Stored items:
------------------------------------------------

-- ==== Sys2Proof/Laws/Exec.lean ====
section
/-! SUPPORT. Everything a command and a step can do, said once: the inversion lemmas of the meanings
and of `step`, and that each kind of change keeps the invariant. -/

namespace Sys2Proof.Machine

/-- A number that may stand in a register of a build: `D` digits and an exact count. -/
structure BigNum.Fits (d : Nat) (b : BigNum) : Prop where
  length : b.dig.length = d
  count : b.lzc = leadingZeros b.dig

/-- What a command that passed its checks may do to a running block: answer only, write one register,
or go negative. -/
inductive Effect (i : Instr) (s t : State) : Prop where
  | answer (data : Digit) (h : t = s.respond .ok data)
  | write (rd : Nat) (b : BigNum) (hrd : rd < s.cfg.nreg) (hb : s.Running → b.Fits s.cfg.d)
      (h : t = (s.writeReg rd b).respond .ok 0)
  | negative (rd rs : Nat) (hrd : rd < s.cfg.nreg) (hi : i = .sub rd rs)
      (h : t = (s.spoil rd).raise .negativeResult)

/-- The digits a writing command leaves, of the right number, fit with the count of the tracker. -/
theorem fits_writeDigits {d : Nat} {ds : List Digit} (h : ds.length = d) :
    BigNum.Fits d { dig := ds, lzc := leadingZeros ds } := ⟨h, rfl⟩

/-- Everything a command can do (R59): answer `FAULTED`, raise the fault of an operand check, or its
own effect. -/
theorem exec_cases {i : Instr} {s t : State} (h : exec i s = .next t) :
    (s.fault = true ∧ t = s.answerFaulted) ∨
    (s.fault = false ∧ ∃ c, c ≠ .negativeResult ∧ t = s.raise c) ∨
    (s.fault = false ∧ Effect i s t) := by
  have lift : ∀ {regs idx divisor} {rule : State → State},
      runCommand regs idx divisor rule s = .next t →
      (operandFault s.cfg regs idx divisor = none → Effect i s (rule s)) →
      (s.fault = true ∧ t = s.answerFaulted) ∨
      (s.fault = false ∧ ∃ c, c ≠ .negativeResult ∧ t = s.raise c) ∨
      (s.fault = false ∧ Effect i s t) := by
    intro regs idx divisor rule hr he
    rcases runCommand_cases hr with h1 | ⟨hf, c, hc, -, ht⟩ | ⟨hf, hn, ht⟩
    · exact .inl h1
    · exact .inr (.inl ⟨hf, c, hc, ht⟩)
    · exact .inr (.inr ⟨hf, ht ▸ he hn⟩)
  cases i with
  | setz rd =>
    unfold exec execSetz at h
    refine lift h fun hn => .write rd (BigNum.zero s.cfg.d) ?_ (fun _ => ?_) rfl
    · simpa [operandFault_none_iff] using hn
    · exact ⟨by simp [BigNum.zero], by simp [BigNum.zero]⟩
  | isz rd =>
    unfold exec execIsz at h
    exact lift h fun _ => .answer _ rfl
  | recip rd x =>
    unfold exec execRecip at h
    refine lift h fun hn => .write rd _ ?_ (fun _ => fits_writeDigits ?_) rfl
    · simp [operandFault_none_iff] at hn; omega
    · simp
  | scale rd k =>
    unfold exec execScale at h
    refine lift h fun hn => ?_
    have hrd : rd < s.cfg.nreg := by simpa [operandFault_none_iff] using hn
    exact .write rd _ hrd (fun hr => fits_writeDigits (by simpa using dig_length hr.inv hrd)) rfl
  | divo rd rs d =>
    unfold exec execDivo at h
    refine lift h fun hn => ?_
    have hn : (rd < s.cfg.nreg ∧ rs < s.cfg.nreg) ∧ ¬ d = 0 := by
      simpa [operandFault_none_iff] using hn
    refine .write rd _ hn.1.1 (fun hr => fits_writeDigits ?_) rfl
    have h1 := dig_length hr.inv hn.1.2
    have h2 := running_lzc_le hr hn.1.2
    simp; omega
  | add rd rs =>
    unfold exec execAdd at h
    refine lift h fun hn => ?_
    have hn : rd < s.cfg.nreg ∧ rs < s.cfg.nreg := by simpa [operandFault_none_iff] using hn
    refine .write rd _ hn.1 (fun hr => fits_writeDigits ?_) rfl
    have h1 := dig_length hr.inv hn.1
    have h2 := dig_length hr.inv hn.2
    rw [addDigits_length _ _ _ (by omega), h1]
  | sub rd rs =>
    unfold exec execSub at h
    refine lift h fun hn => ?_
    have hn : rd < s.cfg.nreg ∧ rs < s.cfg.nreg := by simpa [operandFault_none_iff] using hn
    dsimp only
    split
    · exact .negative rd rs hn.1 rfl rfl
    · refine .write rd _ hn.1 (fun hr => fits_writeDigits ?_) rfl
      have h1 := dig_length hr.inv hn.1
      have h2 := dig_length hr.inv hn.2
      rw [subDigits_length _ _ (by omega), h1]
  | divs rd d =>
    unfold exec execDivs at h
    refine lift h fun hn => ?_
    have hn : rd < s.cfg.nreg ∧ ¬ d = 0 := by simpa [operandFault_none_iff] using hn
    refine .write rd _ hn.1 (fun hr => fits_writeDigits ?_) rfl
    have h1 := dig_length hr.inv hn.1
    have h2 := running_lzc_le hr hn.1
    simp; omega
  | copy rd rs =>
    unfold exec execCopy at h
    refine lift h fun hn => ?_
    have hn : rd < s.cfg.nreg ∧ rs < s.cfg.nreg := by simpa [operandFault_none_iff] using hn
    exact .write rd _ hn.1 (fun hr => ⟨dig_length hr.inv hn.2, running_tracked hr hn.2⟩) rfl
  | rdlimb rd idx =>
    unfold exec execRdlimb at h
    exact lift h fun _ => .answer _ rfl
  | wrlimb rd idx v =>
    unfold exec execWrlimb at h
    refine lift h fun hn => ?_
    have hn : rd < s.cfg.nreg ∧ idx < s.cfg.d := by simpa [operandFault_none_iff] using hn
    exact .write rd _ hn.1 (fun hr => fits_writeDigits (by simpa using dig_length hr.inv hn.1)) rfl
  | rdlzc rd =>
    unfold exec execRdlzc at h
    exact lift h fun _ => .answer _ rfl

/-- Every command answers a next state, whatever its operands and the state. -/
theorem exec_next (i : Instr) (s : State) : ∃ t, exec i s = .next t := by
  cases i <;> unfold exec <;> exact runCommand_next _ _ _ _ _

/-! ## Each kind of change keeps the invariant -/

/-- The invariant depends on the build, the registers and the fault status only. -/
theorem inv_congr {s t : State} (hs : s.Inv) (hc : t.cfg = s.cfg) (hr : t.regs = s.regs)
    (hf : t.fault = s.fault) (hfc : t.fcause = s.fcause) : t.Inv where
  legalBuild := hc ▸ hs.legalBuild
  shape := (limbSpaceWf_congr hc hr).trans hs.shape
  countWidth := by rw [hr, hc]; exact hs.countWidth
  faultIffCause := by rw [hf, hfc]; exact hs.faultIffCause
  knownCause := by rw [hfc]; exact hs.knownCause
  counts := by
    have e : ∀ r, t.tracked r ↔ s.tracked r := by
      intro r; simp [State.tracked, State.reg, hr, hc]
    simpa [e, hc, hfc] using hs.counts

theorem inv_respond {s : State} (hs : s.Inv) (st : Status) (v : Digit) : (s.respond st v).Inv :=
  inv_congr hs rfl rfl rfl rfl

theorem code_ne_zero (c : Cause) : c.code ≠ 0 := by cases c <;> decide

theorem code_le_four (c : Cause) : c.code.toNat ≤ 4 := by cases c <;> decide

/-- Raising a fault on a running block keeps the invariant. -/
theorem inv_raise {s : State} (hs : s.Running) (c : Cause) : (s.raise c).Inv where
  legalBuild := hs.inv.legalBuild
  shape := hs.inv.shape
  countWidth := hs.inv.countWidth
  faultIffCause := by simpa using code_ne_zero c
  knownCause := code_le_four c
  counts := .inl fun _ hr => running_tracked hs hr

theorem inv_writeReg {s : State} (hs : s.Running) {rd : Nat} {b : BigNum} (hrd : rd < s.cfg.nreg)
    (hb : b.Fits s.cfg.d) : (s.writeReg rd b).Inv where
  legalBuild := hs.inv.legalBuild
  shape := limbSpaceWf_writeReg hs.inv.shape hb.length
  countWidth := by
    intro c hc
    rcases List.mem_or_eq_of_mem_set hc with h | h
    · exact hs.inv.countWidth c h
    · have h1 := leadingZeros_le b.dig
      have h2 := d_lt_two_pow_lzw s.cfg
      rw [h, hb.count, writeReg_cfg_eq]
      have := hb.length
      omega
  faultIffCause := hs.inv.faultIffCause
  knownCause := hs.inv.knownCause
  counts := by
    refine .inl fun r hr => ?_
    by_cases h : r = rd
    · subst h
      rw [State.tracked, reg_writeReg_same s b (by rw [regs_length hs.inv]; exact hrd)]
      exact hb.count
    · rw [State.tracked, reg_writeReg_other s b h]
      exact running_tracked hs hr
where
  writeReg_cfg_eq : (s.writeReg rd b).cfg.lzw = s.cfg.lzw := rfl

/-- A subtraction that went negative keeps the invariant, which excepts its destination. -/
theorem inv_spoil_raise {s : State} (hs : s.Running) (rd : Nat) :
    ((s.spoil rd).raise .negativeResult).Inv where
  legalBuild := hs.inv.legalBuild
  shape := (limbSpaceWf_congr rfl rfl).trans (limbSpaceWf_spoil (r := rd) hs.inv.shape)
  countWidth := by
    intro c hc
    rcases List.mem_or_eq_of_mem_set hc with h | h
    · exact hs.inv.countWidth c h
    · subst h
      exact Nat.mod_lt _ (Nat.pow_pos (by decide))
  faultIffCause := by simpa using code_ne_zero .negativeResult
  knownCause := code_le_four .negativeResult
  counts := by
    refine .inr ⟨rfl, rd, fun r hr hne => ?_⟩
    rw [State.tracked, reg_raise, reg_spoil_other s hne]
    exact running_tracked hs hr

theorem inv_resetOf {cfg : Config} (h : cfg.legal = true) : (State.resetOf cfg).Inv where
  legalBuild := h
  shape := limbSpaceWf_resetOf cfg
  countWidth := by
    intro b hb
    rw [List.eq_of_mem_replicate hb]
    exact d_lt_two_pow_lzw cfg
  faultIffCause := by simp [State.resetOf]
  knownCause := by simp [State.resetOf]
  counts := by
    refine .inl fun r hr => ?_
    have : r < (State.resetOf cfg).regs.length := by simpa [State.resetOf] using hr
    rw [State.tracked, reg_eq_of_lt _ this]
    simp [State.resetOf, BigNum.zero]

/-! ## A step -/

/-- Everything a step can do, by the input it takes (R56, R59, R125, R126, R140). -/
theorem step_cases {s t : State} (h : step s = .next t) :
    (s.inbox = [] ∧ t = s) ∨
    (∃ rest, s.inbox = .takeResponse :: rest ∧ t = s.takeOldest rest) ∨
    (∃ rest, s.inbox = .reset :: rest ∧ t = s.assertReset rest) ∨
    (∃ w rest, s.inbox = .command w :: rest ∧
      ((s.fault = true ∧ t = (s.accept rest).answerFaulted) ∨
       (s.fault = false ∧ (∃ e, decode w = .error e) ∧
          t = (s.accept rest).raise .illegalCommand) ∨
       (s.fault = false ∧ ∃ i, decode w = .ok i ∧ exec i (s.accept rest) = .next t))) := by
  unfold step handleInput at h
  split at h
  · next hi => exact .inl ⟨hi, by simpa using h.symm⟩
  · next w rest hi =>
    refine .inr (.inr (.inr ⟨w, rest, hi, ?_⟩))
    unfold handleWord at h
    split at h
    · next hf => exact .inl ⟨hf, by simpa using h.symm⟩
    · next hf =>
      have hf : s.fault = false := by simpa using hf
      split at h
      · next e he => exact .inr (.inl ⟨hf, ⟨e, he⟩, by simpa using h.symm⟩)
      · next i he => exact .inr (.inr ⟨hf, i, he, h⟩)
  · next rest hi => exact .inr (.inl ⟨rest, hi, by simpa using h.symm⟩)
  · next rest hi => exact .inr (.inr (.inl ⟨rest, hi, by simpa using h.symm⟩))

end Sys2Proof.Machine
end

------------------------------------------------

Directions for this task: Using the records above, report each line with the string "kind".

Answer to the exercise:
and of `step`, and that each kind of change keeps the invariant. -/
/-! ## Each kind of change keeps the invariant -/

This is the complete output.